# Problem statement
Look over the lines below. Report each one that includes the string "sized".

Collected data entries
- Opening Delimiter -

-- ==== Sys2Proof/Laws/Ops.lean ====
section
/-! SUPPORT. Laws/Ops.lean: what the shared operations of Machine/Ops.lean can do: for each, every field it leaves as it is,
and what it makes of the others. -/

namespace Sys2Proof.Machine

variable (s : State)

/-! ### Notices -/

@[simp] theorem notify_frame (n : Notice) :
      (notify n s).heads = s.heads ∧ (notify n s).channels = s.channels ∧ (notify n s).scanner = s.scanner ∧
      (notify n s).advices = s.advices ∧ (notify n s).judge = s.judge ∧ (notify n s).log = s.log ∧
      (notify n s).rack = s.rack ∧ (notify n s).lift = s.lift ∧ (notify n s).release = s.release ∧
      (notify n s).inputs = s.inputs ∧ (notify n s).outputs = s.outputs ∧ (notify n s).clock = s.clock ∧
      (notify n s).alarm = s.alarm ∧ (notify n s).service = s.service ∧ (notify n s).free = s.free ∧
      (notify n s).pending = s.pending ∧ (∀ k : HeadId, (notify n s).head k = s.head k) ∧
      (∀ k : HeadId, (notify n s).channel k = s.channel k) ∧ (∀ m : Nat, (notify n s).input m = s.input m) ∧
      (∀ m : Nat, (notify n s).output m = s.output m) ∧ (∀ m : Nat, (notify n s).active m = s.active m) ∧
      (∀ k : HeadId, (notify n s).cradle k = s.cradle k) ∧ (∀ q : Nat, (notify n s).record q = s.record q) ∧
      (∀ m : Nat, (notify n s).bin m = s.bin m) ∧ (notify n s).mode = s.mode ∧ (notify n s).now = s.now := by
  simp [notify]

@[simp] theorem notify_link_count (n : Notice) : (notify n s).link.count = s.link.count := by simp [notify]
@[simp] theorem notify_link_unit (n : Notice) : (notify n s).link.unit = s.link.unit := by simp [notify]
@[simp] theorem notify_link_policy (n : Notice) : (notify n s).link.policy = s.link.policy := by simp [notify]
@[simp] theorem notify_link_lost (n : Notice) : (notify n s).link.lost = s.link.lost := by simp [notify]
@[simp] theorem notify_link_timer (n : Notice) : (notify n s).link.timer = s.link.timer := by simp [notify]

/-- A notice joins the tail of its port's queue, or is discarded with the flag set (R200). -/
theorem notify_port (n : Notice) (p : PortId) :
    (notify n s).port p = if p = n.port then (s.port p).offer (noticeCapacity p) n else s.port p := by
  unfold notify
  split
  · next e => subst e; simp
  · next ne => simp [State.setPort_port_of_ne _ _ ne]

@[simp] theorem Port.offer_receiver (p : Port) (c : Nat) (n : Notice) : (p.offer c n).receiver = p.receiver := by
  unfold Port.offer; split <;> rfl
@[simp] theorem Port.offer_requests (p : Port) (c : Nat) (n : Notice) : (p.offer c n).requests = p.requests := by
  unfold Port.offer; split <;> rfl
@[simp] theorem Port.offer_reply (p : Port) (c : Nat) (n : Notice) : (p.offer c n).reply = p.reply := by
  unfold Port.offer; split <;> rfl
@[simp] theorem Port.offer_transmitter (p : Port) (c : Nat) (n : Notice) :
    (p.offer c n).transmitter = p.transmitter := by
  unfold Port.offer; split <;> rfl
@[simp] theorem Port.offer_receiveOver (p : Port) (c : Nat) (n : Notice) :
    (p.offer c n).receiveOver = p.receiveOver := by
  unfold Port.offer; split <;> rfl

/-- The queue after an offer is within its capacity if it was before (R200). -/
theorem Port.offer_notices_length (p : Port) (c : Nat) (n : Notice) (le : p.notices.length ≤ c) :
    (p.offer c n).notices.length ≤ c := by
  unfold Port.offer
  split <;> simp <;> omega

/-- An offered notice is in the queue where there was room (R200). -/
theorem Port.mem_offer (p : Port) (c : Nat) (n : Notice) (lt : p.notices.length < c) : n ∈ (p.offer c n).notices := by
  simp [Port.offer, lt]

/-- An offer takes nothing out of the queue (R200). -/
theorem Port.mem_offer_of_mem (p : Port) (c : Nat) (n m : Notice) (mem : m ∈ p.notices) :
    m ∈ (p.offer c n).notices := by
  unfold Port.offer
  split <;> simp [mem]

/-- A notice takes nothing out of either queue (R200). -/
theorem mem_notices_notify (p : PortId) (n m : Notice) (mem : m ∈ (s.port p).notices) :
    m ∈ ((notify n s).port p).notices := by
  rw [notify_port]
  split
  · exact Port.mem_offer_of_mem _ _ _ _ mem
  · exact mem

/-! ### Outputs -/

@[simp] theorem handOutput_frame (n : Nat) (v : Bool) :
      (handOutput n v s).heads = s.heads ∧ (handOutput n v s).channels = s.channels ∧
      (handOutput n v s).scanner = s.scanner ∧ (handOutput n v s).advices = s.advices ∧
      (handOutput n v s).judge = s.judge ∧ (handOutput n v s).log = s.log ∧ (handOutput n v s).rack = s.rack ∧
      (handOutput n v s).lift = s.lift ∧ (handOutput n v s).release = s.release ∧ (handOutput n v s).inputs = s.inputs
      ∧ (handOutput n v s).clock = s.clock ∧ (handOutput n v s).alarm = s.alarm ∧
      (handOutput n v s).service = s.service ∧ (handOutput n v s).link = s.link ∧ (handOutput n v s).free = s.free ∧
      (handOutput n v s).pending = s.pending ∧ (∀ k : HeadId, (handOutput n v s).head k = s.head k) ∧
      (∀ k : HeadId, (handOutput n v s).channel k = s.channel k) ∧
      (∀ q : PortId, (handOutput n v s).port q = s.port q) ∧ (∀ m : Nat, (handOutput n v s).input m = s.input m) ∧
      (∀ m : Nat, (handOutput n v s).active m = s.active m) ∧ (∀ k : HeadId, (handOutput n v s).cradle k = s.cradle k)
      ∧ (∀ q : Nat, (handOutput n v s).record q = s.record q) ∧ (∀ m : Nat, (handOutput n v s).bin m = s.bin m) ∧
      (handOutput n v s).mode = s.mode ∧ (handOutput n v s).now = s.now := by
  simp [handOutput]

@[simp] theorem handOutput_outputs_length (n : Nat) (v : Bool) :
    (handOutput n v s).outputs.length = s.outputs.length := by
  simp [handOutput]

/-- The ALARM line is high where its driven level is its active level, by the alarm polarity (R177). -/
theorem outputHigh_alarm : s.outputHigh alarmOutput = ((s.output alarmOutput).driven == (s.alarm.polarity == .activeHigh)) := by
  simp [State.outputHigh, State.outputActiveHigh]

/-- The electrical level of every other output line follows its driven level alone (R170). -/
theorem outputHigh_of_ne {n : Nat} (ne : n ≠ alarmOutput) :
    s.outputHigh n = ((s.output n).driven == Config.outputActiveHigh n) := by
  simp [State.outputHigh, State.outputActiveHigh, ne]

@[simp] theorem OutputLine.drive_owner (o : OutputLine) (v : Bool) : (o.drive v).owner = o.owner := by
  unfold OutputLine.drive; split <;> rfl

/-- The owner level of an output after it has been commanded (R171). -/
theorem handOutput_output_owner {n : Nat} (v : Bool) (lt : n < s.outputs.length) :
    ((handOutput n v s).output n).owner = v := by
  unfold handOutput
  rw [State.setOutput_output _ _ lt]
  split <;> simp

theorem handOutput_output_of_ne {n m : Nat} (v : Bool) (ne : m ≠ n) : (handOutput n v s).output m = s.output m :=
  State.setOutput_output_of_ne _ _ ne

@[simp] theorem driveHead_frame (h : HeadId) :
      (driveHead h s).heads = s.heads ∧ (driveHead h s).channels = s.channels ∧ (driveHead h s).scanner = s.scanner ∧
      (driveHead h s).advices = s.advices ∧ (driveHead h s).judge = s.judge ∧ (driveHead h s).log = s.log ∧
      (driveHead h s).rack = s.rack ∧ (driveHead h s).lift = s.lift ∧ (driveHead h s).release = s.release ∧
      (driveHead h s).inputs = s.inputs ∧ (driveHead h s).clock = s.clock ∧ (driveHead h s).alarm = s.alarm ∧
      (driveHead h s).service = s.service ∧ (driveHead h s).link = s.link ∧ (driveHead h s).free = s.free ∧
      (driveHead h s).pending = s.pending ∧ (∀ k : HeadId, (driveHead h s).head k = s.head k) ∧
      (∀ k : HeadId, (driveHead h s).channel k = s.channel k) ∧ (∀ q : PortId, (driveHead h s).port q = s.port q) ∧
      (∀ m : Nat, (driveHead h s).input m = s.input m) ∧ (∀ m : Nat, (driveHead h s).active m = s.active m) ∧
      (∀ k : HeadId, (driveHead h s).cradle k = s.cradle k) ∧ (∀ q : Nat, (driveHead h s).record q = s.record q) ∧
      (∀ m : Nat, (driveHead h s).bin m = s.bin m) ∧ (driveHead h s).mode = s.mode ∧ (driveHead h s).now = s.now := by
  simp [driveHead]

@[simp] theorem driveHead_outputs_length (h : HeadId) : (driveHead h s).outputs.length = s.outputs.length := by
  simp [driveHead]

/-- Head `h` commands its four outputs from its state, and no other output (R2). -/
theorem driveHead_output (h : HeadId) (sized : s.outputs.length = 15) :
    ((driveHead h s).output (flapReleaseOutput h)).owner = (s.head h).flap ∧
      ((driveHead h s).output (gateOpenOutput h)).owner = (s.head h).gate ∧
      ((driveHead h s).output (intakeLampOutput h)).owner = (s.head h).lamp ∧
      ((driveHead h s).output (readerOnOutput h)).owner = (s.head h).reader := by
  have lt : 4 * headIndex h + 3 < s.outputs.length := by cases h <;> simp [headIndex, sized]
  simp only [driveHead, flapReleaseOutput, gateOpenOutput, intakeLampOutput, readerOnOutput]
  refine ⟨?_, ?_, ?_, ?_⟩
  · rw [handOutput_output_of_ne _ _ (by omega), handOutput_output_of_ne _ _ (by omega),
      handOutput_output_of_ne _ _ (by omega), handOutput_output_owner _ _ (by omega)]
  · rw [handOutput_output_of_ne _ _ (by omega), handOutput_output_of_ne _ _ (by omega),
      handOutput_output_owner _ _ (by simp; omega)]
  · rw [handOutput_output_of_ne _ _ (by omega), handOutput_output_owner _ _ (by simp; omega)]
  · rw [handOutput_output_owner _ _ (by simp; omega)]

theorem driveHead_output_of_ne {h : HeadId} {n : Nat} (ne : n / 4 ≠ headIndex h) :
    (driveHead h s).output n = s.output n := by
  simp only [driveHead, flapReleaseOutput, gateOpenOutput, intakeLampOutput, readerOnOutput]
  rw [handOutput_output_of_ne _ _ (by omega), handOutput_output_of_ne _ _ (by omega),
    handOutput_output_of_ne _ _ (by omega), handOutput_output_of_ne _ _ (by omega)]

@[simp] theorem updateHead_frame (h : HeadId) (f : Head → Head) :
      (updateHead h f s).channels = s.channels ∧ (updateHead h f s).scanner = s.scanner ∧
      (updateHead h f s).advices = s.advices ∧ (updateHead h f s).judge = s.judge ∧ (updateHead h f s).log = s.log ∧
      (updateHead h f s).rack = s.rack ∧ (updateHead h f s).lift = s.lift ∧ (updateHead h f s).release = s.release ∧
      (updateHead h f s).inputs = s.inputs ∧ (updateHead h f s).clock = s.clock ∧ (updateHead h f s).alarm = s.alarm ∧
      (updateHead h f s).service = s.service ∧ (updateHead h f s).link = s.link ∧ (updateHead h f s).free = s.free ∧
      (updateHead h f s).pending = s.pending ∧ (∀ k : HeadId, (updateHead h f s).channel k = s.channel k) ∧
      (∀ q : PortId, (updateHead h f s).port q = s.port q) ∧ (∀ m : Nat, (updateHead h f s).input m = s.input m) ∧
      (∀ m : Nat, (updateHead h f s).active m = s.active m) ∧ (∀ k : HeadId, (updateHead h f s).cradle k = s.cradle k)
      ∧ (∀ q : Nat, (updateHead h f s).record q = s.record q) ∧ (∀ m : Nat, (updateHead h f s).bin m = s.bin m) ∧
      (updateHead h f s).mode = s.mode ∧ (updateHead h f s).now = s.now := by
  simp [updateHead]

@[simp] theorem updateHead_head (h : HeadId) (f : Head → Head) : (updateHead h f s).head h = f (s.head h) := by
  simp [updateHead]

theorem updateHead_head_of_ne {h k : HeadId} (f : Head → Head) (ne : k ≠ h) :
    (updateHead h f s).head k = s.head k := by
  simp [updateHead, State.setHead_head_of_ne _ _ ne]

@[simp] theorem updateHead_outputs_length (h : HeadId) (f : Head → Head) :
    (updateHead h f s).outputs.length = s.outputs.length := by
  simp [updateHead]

- Closing Delimiter -

# Output
theorem driveHead_output (h : HeadId) (sized : s.outputs.length = 15) :
  have lt : 4 * headIndex h + 3 < s.outputs.length := by cases h <;> simp [headIndex, sized]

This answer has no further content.